Burger King U.K.’s ‘Women Belong in the Kitchen’ Tweet Comes Under Fire

The account has since apologized.

Burger King U.K. is coming under fire for posting a tweet meant to support women on International Women's Day (IWD) on March 8. Unfortunately, the opposite happened. 

“Women belong in the kitchen,” the account tweeted on IWD. A jarring statement, to say the least. But then the brand continued in a second tweet, “Yet only 20% of chefs are women. We're on a mission to change the gender ratio in the restaurant industry by empowering female employees with the opportunity to pursue a culinary career.”

The chain then announced a scholarship program to “help female Burger King employees pursue their culinary dreams!”

What was intended as a social media strategy backfired. Most people immediately responded to the first tweet before seeing the others, making the entire thing dead on arrival. 

“The engagement on your original tweet—which, again, is literally just a sexist trope—is 527% *higher* than the tweet announcing the scholarship program. Way more people are seeing you validate sexism on #InternationalWomensDay than are learning about your scholarship program,” one user pointed out.
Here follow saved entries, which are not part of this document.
-- ==== Sys2Proof/Syntax.lean ====
section
/-! DEFINITION. The commands of the VF1024: one constructor for each row of spec/opcode_table.json.
The table gives its rows no operands; the operands here are the instance concerned (port, group, unit,
context ...) and what comes from outside (a register value, received octets, a measured value). -/

namespace Sys2Proof

/-- A lane or the port named by its first lane, L0000-L1023 (R10). -/
abbrev Lane := BitVec 10
/-- A port group PGn or hearth group Gn, n = 0-15 (R10). -/
abbrev Grp := BitVec 4
/-- A unit number of R129, 0-12. -/
abbrev UnitNo := BitVec 4
/-- A fabric channel 0-15 (R10). -/
abbrev Chan := BitVec 4
/-- A chip number (R10). -/
abbrev Chip := BitVec 16
/-- A collective context, 0-16,383 (R220). -/
abbrev CtxNo := BitVec 14
/-- A tally, 0-8,191 (R235). -/
abbrev TallyNo := BitVec 13
/-- A member group, 0-1,023 (R216). -/
abbrev MgNo := BitVec 10
/-- A layer table, 0-255 (R243). -/
abbrev LtabNo := BitVec 8
/-- A switch-and-compute die D0-D3 (R15). -/
abbrev Die := BitVec 2

/-- A link-layer run: a fabric port (by first lane) or one of the eight twin sublinks (R75). -/
inductive LinkId where
  | port (l : Lane)
  | sub (n : BitVec 3)
  deriving DecidableEq, Repr

/-- Where a frame header is accepted: a port's channel, an Ethernet-mode port, or a return port (R83). -/
inductive FrameSrc where
  | port (l : Lane) (ch : Chan)
  | eth (l : Lane)
  | ret (g : Grp)
  deriving DecidableEq, Repr

/-- A host-link port of the management die (R302). -/
inductive Hop where
  | up
  | dn
  deriving DecidableEq, Repr

/-- The outcome of lane training on a link's lanes: the loss a quick calibration estimates on each (none: no signal), and
the loss each has once it is trained (R322). -/
structure LaneTraining where
  test : List (Option Nat)
  loss : List Nat
  deriving DecidableEq, Repr

/-- A hop of the host link whose lanes are trained, and the loss estimated on each. -/
structure HopTraining where
  hop : Hop
  loss : List Nat
  deriving DecidableEq, Repr

/-- An SMBus Write Word to command 0x01: its word, and the packet error code if one came (R334). -/
structure SmbusWrite where
  word : BitVec 16
  pec : Option Byte
  deriving DecidableEq, Repr

/-- The place of a patrol-scrub slot: a pseudo-channel of a stack or a DDR5 channel (R124). -/
inductive ScrubSite where
  | hbm (stack : BitVec 3) (pc : BitVec 6)
  | ddr (ch : BitVec 3)
  deriving DecidableEq, Repr

/-- The body of a VERSION symbol (Table 3.4). -/
structure VersionSym where
  offers : Byte
  llVersion : Byte
  chip : Chip
  width : BitVec 2
  seen : Bool
  deriving DecidableEq, Repr

/-- A reorder window's key: the die of its destination port group, and its flow (R93). -/
structure WinKey where
  die : Die
  src : Chip
  dst : Chip
  ch : Chan
  deriving DecidableEq, Repr

/-- What a start step found (R318-R322, R339's causes): the step's outcome comes from the parts it trains or reads. -/
structure StepResult where
  /-- 0: the step ended well; otherwise the cause of Table 16.5's notes. -/
  cause : BitVec 8
  /-- Step 6: bit k = 1, a DIMM answers on channel k. -/
  ddrPresent : Byte
  /-- Step 6: bit k = 1, channel k trained with a DIMM of R115. -/
  ddrUsable : Byte
  /-- Step 6: the capacity in GB of the DIMM on each channel, channel 0 first. -/
  ddrGb : List Nat
  /-- Step 7 of a banked restart: the loss each host lane estimates with its kept equaliser values, HL_UP's four and then
  HL_DN's; none where it detects no signal (R322). -/
  hostLoss : List (Option Nat)
  /-- Step 4: SRAM rows found failing, with the rows each macro needs. -/
  bistRows : List Nat
  /-- How long the whole start took, in ms (logged at completion). -/
  durationMs : Nat
  deriving DecidableEq, Repr

/-- One command of the block: a row of spec/opcode_table.json. -/
inductive Instr where
  | registerWrite (addr : BitVec 48) (v : W64)
  | tempoMeasure (groups : List (BitVec 16)) (flue : List (BitVec 16))
  | pacerPermit (d : Die)
  | tmpGovCtrlWrite (v : W64)
  | governorApply
  | ftcSetWrite (v : W64)
  | syncExchangeStart
  | timeReq (l : LinkId) (xid : BitVec 16)
  | timeRsp (l : LinkId) (xid : BitVec 16) (t2 : W64) (dt : BitVec 32)
  | auxSyncEdge
  | linkAdminUp (l : Lane)
  | linkAdminDown (l : Lane)
  | orderlyCloseComplete (l : LinkId)
  | laneTrainingComplete (l : LinkId) (r : LaneTraining)
  | alignmentLock (l : LinkId)
  | linkStepTimeout (l : LinkId)
  | linkRetryTimer (l : LinkId)
  | versionTimer (l : LinkId)
  | version (l : LinkId) (b : VersionSym)
  | laneSignalLost (l : LinkId) (lane : BitVec 3) (alignment : Bool)
  | close (l : LinkId) (cause : Byte)
  | linkBlockReceive (l : LinkId) (bytes : List Byte) (fecBad : Bool)
  | linkBlockSend (l : LinkId)
  | creditTimer (l : LinkId)
  | credit (l : LinkId) (q : BitVec 2) (g0 g1 g2 g3 : BitVec 24)
  | ackTimer (l : LinkId)
  | ack (l : LinkId) (seq : BitVec 12)
  | nak (l : LinkId) (seq : BitVec 12)
  | replayTimeout (l : LinkId)
  | unknownControlSymbol (l : LinkId) (ty : Byte)
  | ethFrameReceive (l : Lane) (bytes : List Byte) (fcsBad : Bool)
  | frameHeaderAccept (src : FrameSrc)
  | frameEndReceive (l : Lane) (ch : Chan)
  | outputBufferWrite (pg : Grp)
  | reorderGapTimeout (k : WinKey)
  | pinResendTimer (k : WinKey)
  | reorderWindowExpire (k : WinKey)
  | pinExpire (src dst : Chip) (ch : Chan)
  | intakeEnqueue (pg : Grp)
  | memoryPortTake (d : Die)
  | returnPortSend (g : Grp)
  | egressSelect (l : Lane)
  | swcPortFlushWrite (l : Lane) (v : W64)
  | queueSample
  | patrolScrubSlot (site : ScrubSite)
  | sramScrubTick
  | hbmSpareWrite (v : W64)
  | spareCopyDone
  | sequencerIntakeTake (g : Grp)
  | stationQueueDeliver (g : Grp) (u : UnitNo) (portB : Bool)
  | steerPairDeliver (g : Grp)
  | stnSpareCtrlWrite (g : Grp) (v : W64)
  | spareTakeover (g : Grp)
  | programLoad (g : Grp) (v : W64)
  | programUnload (g : Grp) (v : W64)
  | pstoreWrite (g : Grp) (off : BitVec 21) (v : W64)
  | invocationStart (g : Grp) (u : UnitNo)
  | bundle (g : Grp) (u : UnitNo)
  | invocationCommit (g : Grp) (u : UnitNo)
  | paramWrite (g : Grp) (p i : BitVec 6) (v : W64)
  | replayCountWrite (g : Grp) (p : BitVec 6) (v : W64)
  | maintWrite (g : Grp) (v : W64)
  | arithDebugWrite (v : W64)
  | accPeek (v : W64)
  | accPeekComplete
  | reform (m : MgNo) (e : BitVec 32)
  | define (c : CtxNo)
  | undefine (c : CtxNo)
  | bank (c : CtxNo)
  | unbank (c : CtxNo)
  | advance (c : CtxNo)
  | setstep (c : CtxNo)
  | contextBankAtBoundary (c : CtxNo)
  | contextSwapInComplete (c : CtxNo)
  | roundTimeout (c : CtxNo)
  | hold (g : Grp)
  | holdRelease (g : Grp)
  | tallyValueWrite (t : TallyNo) (v : W64)
  | tallyCfgWrite (t : TallyNo) (v : W64)
  | tallyReleaseWrite (t : TallyNo) (v : W64)
  | layerTableWrite (l : LtabNo) (w : BitVec 3) (v : W64)
  | placementWrite (b : BitVec 1) (l : LtabNo) (e : BitVec 13) (v : W64)
  | bookStatistics (l : LtabNo)
  | bookGateDeliver (l : LtabNo)
  | bookClaims (l : LtabNo)
  | ledgerVerdict (l : LtabNo)
  | bookApply (l : LtabNo)
  | bookCombine (l : LtabNo)
  | steerWrite (g : Grp) (v : W64)
  | cordStageWrite (off : BitVec 22) (v : W64)
  | cordVerify
  | cordLoad
  | cordApply
  | bind (v : W64)
  | unbind (v : W64)
  | floorWrite (v : W64)
  | hostLinkDown
  | hostHelloTimer (h : Hop)
  | hostHello (h : Hop) (header rest : List Byte)
  | hostLinkAck (h : Hop) (b : List Byte)
  | hostLinkNak (h : Hop) (b : List Byte)
  | hostHopRetryTimeout (h : Hop)
  | hostPacketForward (h : Hop) (b : List Byte)
  | hostPacketMalformed (h : Hop) (b : List Byte)
  | enum (b : List Byte)
  | rd (b : List Byte)
  | wr (b : List Byte)
  | cmd (b : List Byte)
  | bulk (b : List Byte)
  | invoke (g : Grp)
  | poolAlloc (g : Grp)
  | poolShare (g : Grp)
  | poolHandoff (g : Grp)
  | poolDrop (g : Grp)
  | poolFree (g : Grp)
  | operand (g : Grp)
  | nop (g : Grp)
  | completionSend
  | hostWatchdogExpire
  | off
  | cold
  | powerBank
  | bankedEntryComplete
  | restart
  | startStepComplete (r : StepResult)
  | idle
  | active
  | blaze
  | vsetWrite (v : W64)
  | vidFrameSend
  | groupGateWrite (v : W64)
  | blazeBudgetTick
  | blazeLifePersist
  | sensorSample (samples : List (Option (BitVec 16)))
  | smbusSelect (w : SmbusWrite)
  | smbusBlockRead
  | logEngineMove
  | logMarkSealComplete
  | logPersistWrite
  | logSelect (v : W64)
  | updateBegin (v : W64)
  | updateCommit
  | updateProgramComplete (readBackOk : Bool)
  | updateAbort
  | svnCommit
  | revoke (slot : BitVec 2)
  | getVersion
  | getCapabilities
  | negotiateAlgorithms
  | getDigests
  | getCertificate (slot : BitVec 4) (offset len : BitVec 16)
  | challenge (slot : BitVec 4) (measSummary : Byte) (nonce : BitVec 256)
  | getMeasurements (index : Byte) (signed : Bool) (nonce : BitVec 256)
  | twinEngage (v : W64)
  | twinDisengage (v : W64)
  | heartbeatToggle
  | heartbeatEdge
  | heartbeatMiss
  | twinHelloTimer
  | twinHello (sub : BitVec 3) (m : List Byte)
  | twinAck (sub : BitVec 3) (mseq : W64)
  | twinAckTimer
  | ctx (m : List Byte)
  | ctxGone (m : List Byte)
  | mgrp (m : List Byte)
  | tally (m : List Byte)
  | route (m : List Byte)
  | place (m : List Byte)
  | layer (m : List Byte)
  | epochs (m : List Byte)
  | fence (m : List Byte)
  | fetch (m : List Byte)
  | copyBegin (m : List Byte)
  | copyEnd (m : List Byte)
  | takeover (e : BitVec 32)
  | giveback (e : BitVec 32)
  | givebackComplete
  | resync (e : BitVec 32)
  | fencePartner (e : BitVec 32)
  | unfence (e : BitVec 32)
  | setEpoch (e : BitVec 32)
  | raise (serial : BitVec 32)
  | damper (l : Lane) (serial : BitVec 32) (origin : Chip) (time : BitVec 48)
  | release
  | scanSize (v : W64)
  | scanStart (v : W64)
  | scanComplete
  | traceDrain (d : Die)
  | traceRingWrite (d : Die) (v : W64)
  | counterClear (v : W64)
  | snapshotTake
  | snapshotPeriod
  | sparkPop
  | powerApplied
  | porstAssert
  | railEnableNext
  | railPgTimeout
  | railDisableNext
  | powerGoodLost (rail : BitVec 3)
  | ethPcsLinkUp (l : Lane)
  | pfcPauseExpire (l : Lane) (pri : BitVec 3)
  | hostLinkTrained (r : HopTraining)
  | hlDnDown
  | hostPacketCorrupt (h : Hop) (header rest : List Byte)
  | chunkGet (handle : Byte) (seq : BitVec 16)
  | takeoverComplete
  deriving DecidableEq, Repr

end Sys2Proof
end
“Today I spent 3 bucks on a newspaper just to have physical evidence of the day Burger King fucked up,” one person posted. 

The Burger King U.K. account initially defended the tweet and its reasoning for not deleting it.

But people continued to mock the tone-deaf advertisement and express their concern regarding the misogynistic message.

Eventually, the account tweeted an apology. “We hear you. We got our initial tweet wrong and we’re sorry,”  the tweet read. “Our aim was to draw attention to the fact that only 20% of professional chefs in U.K. kitchens are women and to help change that by awarding culinary scholarships. We will do better next time.”

It continued, “We decided to delete the original tweet after our apology. It was brought to our attention that there were abusive comments in the thread and we don't want to leave the space open for that.”